# DIRECTIONS FOR THIS TASK
From the entries below, please gather each line containing the string "isEmpty".

# SUPPLIED DATA
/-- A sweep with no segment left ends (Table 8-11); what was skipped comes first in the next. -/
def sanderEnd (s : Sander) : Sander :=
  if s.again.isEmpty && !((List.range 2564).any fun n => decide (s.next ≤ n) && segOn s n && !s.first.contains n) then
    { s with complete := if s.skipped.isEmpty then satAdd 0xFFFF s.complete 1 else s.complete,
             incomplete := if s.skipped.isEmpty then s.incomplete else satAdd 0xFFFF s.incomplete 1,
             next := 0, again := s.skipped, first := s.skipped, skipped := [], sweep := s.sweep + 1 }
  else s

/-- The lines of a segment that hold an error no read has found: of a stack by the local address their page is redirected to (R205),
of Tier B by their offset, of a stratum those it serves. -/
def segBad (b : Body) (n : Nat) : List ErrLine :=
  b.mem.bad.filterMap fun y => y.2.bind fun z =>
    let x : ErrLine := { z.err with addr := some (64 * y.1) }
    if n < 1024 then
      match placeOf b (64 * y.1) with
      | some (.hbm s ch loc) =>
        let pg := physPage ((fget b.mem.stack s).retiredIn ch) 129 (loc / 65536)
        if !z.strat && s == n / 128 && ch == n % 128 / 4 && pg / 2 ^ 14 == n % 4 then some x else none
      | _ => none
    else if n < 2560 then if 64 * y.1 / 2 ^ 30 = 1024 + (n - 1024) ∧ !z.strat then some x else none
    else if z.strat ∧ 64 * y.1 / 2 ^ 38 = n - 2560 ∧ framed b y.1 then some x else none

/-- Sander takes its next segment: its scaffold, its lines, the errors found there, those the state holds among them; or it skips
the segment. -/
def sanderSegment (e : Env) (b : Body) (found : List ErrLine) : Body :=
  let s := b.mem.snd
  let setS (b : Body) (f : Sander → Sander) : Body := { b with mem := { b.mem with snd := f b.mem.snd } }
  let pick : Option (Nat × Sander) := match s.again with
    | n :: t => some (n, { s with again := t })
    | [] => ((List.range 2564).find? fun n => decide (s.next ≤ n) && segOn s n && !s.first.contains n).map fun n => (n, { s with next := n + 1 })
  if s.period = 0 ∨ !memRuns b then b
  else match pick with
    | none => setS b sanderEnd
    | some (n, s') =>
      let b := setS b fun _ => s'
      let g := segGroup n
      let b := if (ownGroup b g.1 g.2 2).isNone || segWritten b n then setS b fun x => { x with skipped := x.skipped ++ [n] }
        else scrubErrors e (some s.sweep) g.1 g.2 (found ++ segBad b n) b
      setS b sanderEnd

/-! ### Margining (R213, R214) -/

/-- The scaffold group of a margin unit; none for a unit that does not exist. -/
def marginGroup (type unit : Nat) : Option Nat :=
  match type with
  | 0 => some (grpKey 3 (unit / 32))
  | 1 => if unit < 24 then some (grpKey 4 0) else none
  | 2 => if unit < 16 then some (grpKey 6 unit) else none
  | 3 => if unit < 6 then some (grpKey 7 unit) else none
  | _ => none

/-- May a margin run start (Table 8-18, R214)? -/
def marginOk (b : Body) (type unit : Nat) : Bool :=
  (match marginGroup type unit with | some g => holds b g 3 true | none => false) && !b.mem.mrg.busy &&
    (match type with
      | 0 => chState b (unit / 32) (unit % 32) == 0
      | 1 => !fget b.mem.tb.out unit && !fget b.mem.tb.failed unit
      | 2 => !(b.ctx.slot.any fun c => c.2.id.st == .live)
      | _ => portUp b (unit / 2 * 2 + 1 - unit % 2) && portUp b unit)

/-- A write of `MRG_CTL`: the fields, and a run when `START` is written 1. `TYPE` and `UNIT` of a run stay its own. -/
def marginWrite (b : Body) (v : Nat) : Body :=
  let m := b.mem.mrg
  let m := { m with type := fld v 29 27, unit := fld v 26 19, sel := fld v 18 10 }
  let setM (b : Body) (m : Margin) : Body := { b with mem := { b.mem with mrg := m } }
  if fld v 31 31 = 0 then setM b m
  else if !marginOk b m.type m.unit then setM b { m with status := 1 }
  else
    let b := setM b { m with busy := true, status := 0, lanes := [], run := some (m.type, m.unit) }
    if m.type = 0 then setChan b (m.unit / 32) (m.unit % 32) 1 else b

# REPLY
  if s.again.isEmpty && !((List.range 2564).any fun n => decide (s.next ≤ n) && segOn s n && !s.first.contains n) then
    { s with complete := if s.skipped.isEmpty then satAdd 0xFFFF s.complete 1 else s.complete,
             incomplete := if s.skipped.isEmpty then s.incomplete else satAdd 0xFFFF s.incomplete 1,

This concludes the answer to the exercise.